Can I use it for coding?

Yes. In Advisor Mode, it achieves 97% of Claude Opus 4.6’s coding performance at 9Γ— lower cost. For routine coding tasks, it is more than capable. For the hardest problems, pair it with a stronger model via the Advisor pattern.

Is it truly open-weight?

Yes. Available on Hugging Face (stepfun-ai/Step-3.7-Flash) and GitHub. Supports vLLM, SGLang, llama.cpp, and Transformers. GGUF quantized versions available for local deployment.

What are the three reasoning tiers?

Low (fast, cheap), Medium (balanced), High (deep reasoning). You choose per API call. This lets you optimize cost vs quality for each specific task without switching models.

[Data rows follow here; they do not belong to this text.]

-- ==== Sys2Proof/Laws/Fields.lean ====
section
/-! SUPPORT. Register fields: what a field reads as after it, another field, or another register has been written. -/

namespace Sys2Proof.Machine

/-- The width of a field. -/
def Fld.width (f : Fld) : Nat := f.hi - f.lo + 1

/-- A number split at a place of `b` values above `a`. -/
theorem nat_split (x a b : Nat) : x = x / (a * b) * (a * b) + x / a % b * a + x % a := by
  have h1 := Nat.div_add_mod x a
  have h2 := Nat.div_add_mod (x / a) b
  have h3 : x / a / b = x / (a * b) := Nat.div_div_eq_div_mul x a b
  rw [h3] at h2
  calc x = a * (x / a) + x % a := h1.symm
    _ = a * (b * (x / (a * b)) + x / a % b) + x % a := by rw [h2]
    _ = _ := by ring

/-- The word with a field replaced, as a number. -/
theorem Fld.into_toNat (f : Fld) (v : Nat) (w : Word) (h : f.ok = true) :
    (f.into v w).toNat = w.toNat / 2 ^ (f.hi + 1) * 2 ^ (f.hi + 1) + v % 2 ^ f.width * 2 ^ f.lo + w.toNat % 2 ^ f.lo := by
  obtain ⟨h1, h2⟩ : f.lo ≤ f.hi ∧ f.hi ≤ 31 := by simpa [Fld.ok] using h
  have hab : 2 ^ f.lo * 2 ^ f.width = 2 ^ (f.hi + 1) := by
    rw [← pow_add, Fld.width]; congr 1; omega
  have hs := nat_split w.toNat (2 ^ f.lo) (2 ^ f.width)
  rw [hab] at hs
  have hv : v % 2 ^ f.width < 2 ^ f.width := Nat.mod_lt _ (by positivity)
  have hl : w.toNat % 2 ^ f.lo < 2 ^ f.lo := Nat.mod_lt _ (by positivity)
  have hw : w.toNat < 2 ^ 32 := w.isLt
  have hq : w.toNat / 2 ^ (f.hi + 1) * 2 ^ (f.hi + 1) + 2 ^ (f.hi + 1) ≤ 2 ^ 32 := by
    have : 2 ^ 32 = 2 ^ (31 - f.hi) * 2 ^ (f.hi + 1) := by rw [← pow_add]; congr 1; omega
    have hd : w.toNat / 2 ^ (f.hi + 1) < 2 ^ (31 - f.hi) := by
      rw [Nat.div_lt_iff_lt_mul (by positivity), ← this]; exact hw
    calc _ = (w.toNat / 2 ^ (f.hi + 1) + 1) * 2 ^ (f.hi + 1) := by ring
      _ ≤ 2 ^ (31 - f.hi) * 2 ^ (f.hi + 1) := Nat.mul_le_mul_right _ hd
      _ = 2 ^ 32 := this.symm
  have hm : v % 2 ^ f.width * 2 ^ f.lo + w.toNat % 2 ^ f.lo < 2 ^ (f.hi + 1) := by
    calc _ < v % 2 ^ f.width * 2 ^ f.lo + 2 ^ f.lo := by omega
      _ = (v % 2 ^ f.width + 1) * 2 ^ f.lo := by ring
      _ ≤ 2 ^ f.width * 2 ^ f.lo := Nat.mul_le_mul_right _ hv
      _ = 2 ^ (f.hi + 1) := by rw [mul_comm]; exact hab
  have hof : f.of w = w.toNat / 2 ^ f.lo % 2 ^ f.width := rfl
  have e : w.toNat - f.of w * 2 ^ f.lo + v % 2 ^ (f.hi - f.lo + 1) * 2 ^ f.lo =
      w.toNat / 2 ^ (f.hi + 1) * 2 ^ (f.hi + 1) + v % 2 ^ f.width * 2 ^ f.lo + w.toNat % 2 ^ f.lo := by
    rw [hof]
    have hn : f.hi - f.lo + 1 = f.width := rfl
    rw [hn]
    omega
  unfold Fld.into
  rw [BitVec.toNat_ofNat, e, Nat.mod_eq_of_lt (by omega)]

/-- A field reads as the value written into it, modulo its width. -/
theorem Fld.of_into_same (f : Fld) (v : Nat) (w : Word) (h : f.ok = true) : f.of (f.into v w) = v % 2 ^ f.width := by
  obtain ⟨h1, -⟩ : f.lo ≤ f.hi ∧ f.hi ≤ 31 := by simpa [Fld.ok] using h
  have hab : 2 ^ (f.hi + 1) = 2 ^ f.width * 2 ^ f.lo := by
    rw [← pow_add, Fld.width]; congr 1; omega
  show (f.into v w).toNat / 2 ^ f.lo % 2 ^ f.width = _
  rw [Fld.into_toNat f v w h]
  have hl : w.toNat % 2 ^ f.lo < 2 ^ f.lo := Nat.mod_lt _ (by positivity)
  have e : w.toNat / 2 ^ (f.hi + 1) * 2 ^ (f.hi + 1) + v % 2 ^ f.width * 2 ^ f.lo + w.toNat % 2 ^ f.lo =
      w.toNat % 2 ^ f.lo + (w.toNat / 2 ^ (f.hi + 1) * 2 ^ f.width + v % 2 ^ f.width) * 2 ^ f.lo := by
    conv_lhs => rw [show w.toNat / 2 ^ (f.hi + 1) * 2 ^ (f.hi + 1) = w.toNat / 2 ^ (f.hi + 1) * (2 ^ f.width * 2 ^ f.lo) by rw [hab]]
    ring
  rw [e, Nat.add_mul_div_right _ _ (by positivity), Nat.div_eq_of_lt hl, zero_add, Nat.mul_add_mod_of_lt' ]
  exact Nat.mod_lt _ (by positivity)
where
  /-- A remainder below a multiple. -/
  Nat.mul_add_mod_of_lt' {a b c : Nat} (h : c < b) : (a * b + c) % b = c := by
    rw [mul_comm, Nat.mul_add_mod]; exact Nat.mod_eq_of_lt h

/-- Bits below a place do not depend on what stands above it. -/
theorem low_field (k n r lo hi : Nat) (h : hi < n) (hl : lo ≤ hi) :
    (k * 2 ^ n + r) / 2 ^ lo % 2 ^ (hi - lo + 1) = r / 2 ^ lo % 2 ^ (hi - lo + 1) := by
  obtain ⟨d, rfl⟩ : ∃ d, n = lo + (hi - lo + 1) + d := ⟨n - hi - 1, by omega⟩
  have e : k * 2 ^ (lo + (hi - lo + 1) + d) + r = r + k * 2 ^ d * 2 ^ (hi - lo + 1) * 2 ^ lo := by
    rw [pow_add, pow_add]; ring
  rw [e, Nat.add_mul_div_right _ _ (by positivity), Nat.add_mul_mod_self_right]

/-- Writing a field leaves every field of the word that has no bit in common with it. -/
theorem Fld.of_into_apart (f g : Fld) (v : Nat) (w : Word) (hf : f.ok = true) (hg : g.ok = true)
    (h : f.hi < g.lo ∨ g.hi < f.lo) : g.of (f.into v w) = g.of w := by
  obtain ⟨h1, h2⟩ : f.lo ≤ f.hi ∧ f.hi ≤ 31 := by simpa [Fld.ok] using hf
  obtain ⟨h3, h4⟩ : g.lo ≤ g.hi ∧ g.hi ≤ 31 := by simpa [Fld.ok] using hg
  have hab : 2 ^ (f.hi + 1) = 2 ^ f.width * 2 ^ f.lo := by
    rw [← pow_add, Fld.width]; congr 1; omega
  show (f.into v w).toNat / 2 ^ g.lo % 2 ^ (g.hi - g.lo + 1) = w.toNat / 2 ^ g.lo % 2 ^ (g.hi - g.lo + 1)
  rw [Fld.into_toNat f v w hf]
  have hv : v % 2 ^ f.width < 2 ^ f.width := Nat.mod_lt _ (by positivity)
  have hl : w.toNat % 2 ^ f.lo < 2 ^ f.lo := Nat.mod_lt _ (by positivity)
  rcases h with h | h
  · have hm : v % 2 ^ f.width * 2 ^ f.lo + w.toNat % 2 ^ f.lo < 2 ^ (f.hi + 1) := by
      rw [hab]
      calc _ < v % 2 ^ f.width * 2 ^ f.lo + 2 ^ f.lo := by omega
        _ = (v % 2 ^ f.width + 1) * 2 ^ f.lo := by ring
        _ ≤ 2 ^ f.width * 2 ^ f.lo := Nat.mul_le_mul_right _ hv
    obtain ⟨d, hd⟩ : ∃ d, g.lo = f.hi + 1 + d := ⟨g.lo - (f.hi + 1), by omega⟩
    have hp : 2 ^ g.lo = 2 ^ (f.hi + 1) * 2 ^ d := by rw [hd, pow_add]
    rw [hp, ← Nat.div_div_eq_div_mul, ← Nat.div_div_eq_div_mul, add_assoc, add_comm, Nat.add_mul_div_right _ _ (by positivity),
      Nat.div_eq_of_lt hm, zero_add]
  · have e : w.toNat / 2 ^ (f.hi + 1) * 2 ^ (f.hi + 1) + v % 2 ^ f.width * 2 ^ f.lo + w.toNat % 2 ^ f.lo =
        (w.toNat / 2 ^ (f.hi + 1) * 2 ^ f.width + v % 2 ^ f.width) * 2 ^ f.lo + w.toNat % 2 ^ f.lo := by
      conv_lhs => rw [show w.toNat / 2 ^ (f.hi + 1) * 2 ^ (f.hi + 1) = w.toNat / 2 ^ (f.hi + 1) * (2 ^ f.width * 2 ^ f.lo) by rw [hab]]
      ring
    rw [e, low_field _ _ _ _ _ h h3]
    conv_rhs => rw [show w.toNat = w.toNat / 2 ^ f.lo * 2 ^ f.lo + w.toNat % 2 ^ f.lo by rw [mul_comm]; exact (Nat.div_add_mod _ _).symm]
    rw [low_field _ _ _ _ _ h h3]

/-- A field is below two to its width. -/
theorem Fld.of_lt (f : Fld) (w : Word) : f.of w < 2 ^ f.width := Nat.mod_lt _ (by positivity)

/-- A field of the state is below two to its width. -/
theorem State.fld_lt (s : State) (f : Fld) : s.fld f < 2 ^ f.width := f.of_lt _

/-- A register reads as the word written to it. -/
@[simp] theorem State.reg_setReg_same (s : State) (a : Nat) (w : Word) : (s.setReg a w).reg a = w := by
  simp [State.reg, State.setReg]

/-- Writing a register leaves every other one. -/
theorem State.reg_setReg_ne (s : State) {a b : Nat} (w : Word) (h : b ≠ a) : (s.setReg a w).reg b = s.reg b :=
  Sparse.get_put_ne _ _ _ h

/-- Writing a field leaves every other register. -/
theorem State.reg_setFld_ne (s : State) {f : Fld} {b : Nat} (v : Nat) (h : b ≠ f.addr) : (s.setFld f v).reg b = s.reg b :=
  s.reg_setReg_ne _ h

/-- A field reads as the value written into it, modulo its width. -/
theorem State.fld_setFld_same (s : State) (f : Fld) (v : Nat) (h : f.ok = true) : (s.setFld f v).fld f = v % 2 ^ f.width := by
  simp [State.fld, State.setFld, Fld.of_into_same _ _ _ h]

/-- Writing a field leaves every field that has no bit in common with it. -/
theorem State.fld_setFld_apart (s : State) (f g : Fld) (v : Nat) (hf : f.ok = true) (hg : g.ok = true)
    (h : f.apart g = true) : (s.setFld f v).fld g = s.fld g := by
  by_cases ha : g.addr = f.addr
  · have h' : f.hi < g.lo ∨ g.hi < f.lo := by simpa [Fld.apart, ha] using h
    simp [State.fld, State.setFld, ha, Fld.of_into_apart f g v _ hf hg h']
  · simp only [State.fld, s.reg_setFld_ne v ha]

/-- A sticky event bit reads as 1 once it has been set. -/
theorem State.fld_event_same (s : State) (f : Fld) (h : f.ok = true) : (s.event f).fld f = 1 := by
  rw [State.event, s.fld_setFld_same f 1 h, Nat.mod_eq_of_lt]
  exact Nat.one_lt_two_pow (by simp [Fld.width])

/-- A sticky event bit leaves the fields that have no bit in common with it. -/
theorem State.fld_event_apart (s : State) (f g : Fld) (hf : f.ok = true) (hg : g.ok = true) (h : f.apart g = true) :
    (s.event f).fld g = s.fld g := s.fld_setFld_apart f g 1 hf hg h

/-- A one-bit field reads as the Boolean written into it. -/
theorem State.fld_setFlag_same (s : State) (f : Fld) (b : Bool) (h : f.ok = true) : (s.setFlag f b).fld f = b.toNat := by
  rw [State.setFlag, s.fld_setFld_same f _ h, Nat.mod_eq_of_lt]
  have : 1 < 2 ^ f.width := Nat.one_lt_two_pow (by simp [Fld.width])
  cases b
  · exact Nat.lt_trans Nat.zero_lt_one this
  · exact this

/-- A flag leaves the fields that have no bit in common with it. -/
theorem State.fld_setFlag_apart (s : State) (f g : Fld) (b : Bool) (hf : f.ok = true) (hg : g.ok = true) (h : f.apart g = true) :
    (s.setFlag f b).fld g = s.fld g := s.fld_setFld_apart f g _ hf hg h

/-- A saturating count rises by one up to its highest value. -/
theorem State.fld_bump_same (s : State) (f : Fld) (h : f.ok = true) : (s.bump f).fld f = min (s.fld f + 1) (2 ^ f.width - 1) := by
  have hl := s.fld_lt f
  unfold State.bump
  split
  · next hb =>
    rw [s.fld_setFld_same f _ h]
    have hb' : s.fld f + 1 < 2 ^ f.width := hb
    rw [Nat.mod_eq_of_lt hb']; omega
  · next hb =>
    have hb' : ¬ s.fld f + 1 < 2 ^ f.width := hb
    omega

/-- A saturating count leaves the fields that have no bit in common with it. -/
theorem State.fld_bump_apart (s : State) (f g : Fld) (hf : f.ok = true) (hg : g.ok = true) (h : f.apart g = true) :
    (s.bump f).fld g = s.fld g := by
  unfold State.bump
  split
  · exact s.fld_setFld_apart f g _ hf hg h
  · rfl

/-- A saturating count leaves every other register. -/
theorem State.reg_bump_ne (s : State) {f : Fld} {b : Nat} (h : b ≠ f.addr) : (s.bump f).reg b = s.reg b := by
  unfold State.bump
  split
  · exact s.reg_setFld_ne _ h
  · rfl

/-- A saturating count raised by `n` rises up to its highest value. -/
theorem State.fld_bumpBy_same (s : State) (f : Fld) (n : Nat) (h : f.ok = true) :
    (s.bumpBy f n).fld f = min (s.fld f + n) (2 ^ f.width - 1) := by
  rw [State.bumpBy, s.fld_setFld_same f _ h]
  have hl : 0 < 2 ^ f.width := by positivity
  exact Nat.mod_eq_of_lt (show min (s.fld f + n) (2 ^ f.width - 1) < _ by omega)

/-- A count that wraps rises by one modulo its width. -/
theorem State.fld_wrapInc_same (s : State) (f : Fld) (h : f.ok = true) :
    (s.wrapInc f).fld f = (s.fld f + 1) % 2 ^ f.width := s.fld_setFld_same f _ h

/-- A sticky event leaves every other register. -/
theorem State.reg_event_ne (s : State) {f : Fld} {b : Nat} (h : b ≠ f.addr) : (s.event f).reg b = s.reg b := s.reg_setFld_ne _ h

/-- An event with its count leaves every register but its two. -/
theorem State.reg_eventCount_ne (s : State) {e c : Fld} {b : Nat} (he : b ≠ e.addr) (hc : b ≠ c.addr) :
    (s.eventCount e c).reg b = s.reg b := by
  rw [State.eventCount, State.reg_bump_ne _ hc, s.reg_event_ne he]

/-- An event with its count sets the event bit, where the two have no bit in common. -/
theorem State.fld_eventCount_event (s : State) (e c : Fld) (he : e.ok = true) (hc : c.ok = true) (h : c.apart e = true) :
    (s.eventCount e c).fld e = 1 := by
  rw [State.eventCount, State.fld_bump_apart _ c e hc he h, s.fld_event_same e he]

/-- An event with its count raises the count, where the two have no bit in common. -/
theorem State.fld_eventCount_count (s : State) (e c : Fld) (he : e.ok = true) (hc : c.ok = true) (h : e.apart c = true) :
    (s.eventCount e c).fld c = min (s.fld c + 1) (2 ^ c.width - 1) := by
  rw [State.eventCount, State.fld_bump_same _ c hc, s.fld_event_apart e c he hc h]

end Sys2Proof.Machine
end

How does Advisor Mode work?

Step 3.7 Flash handles execution autonomously. Only when it encounters a genuine bottleneck (complex planning, repeated failures) does it escalate to a larger model. This happens automatically β€” you do not need to configure the routing manually.

Is it available on OpenRouter?

Yes. Model ID: stepfun/step-3.7-flash. Available immediately with standard OpenRouter billing.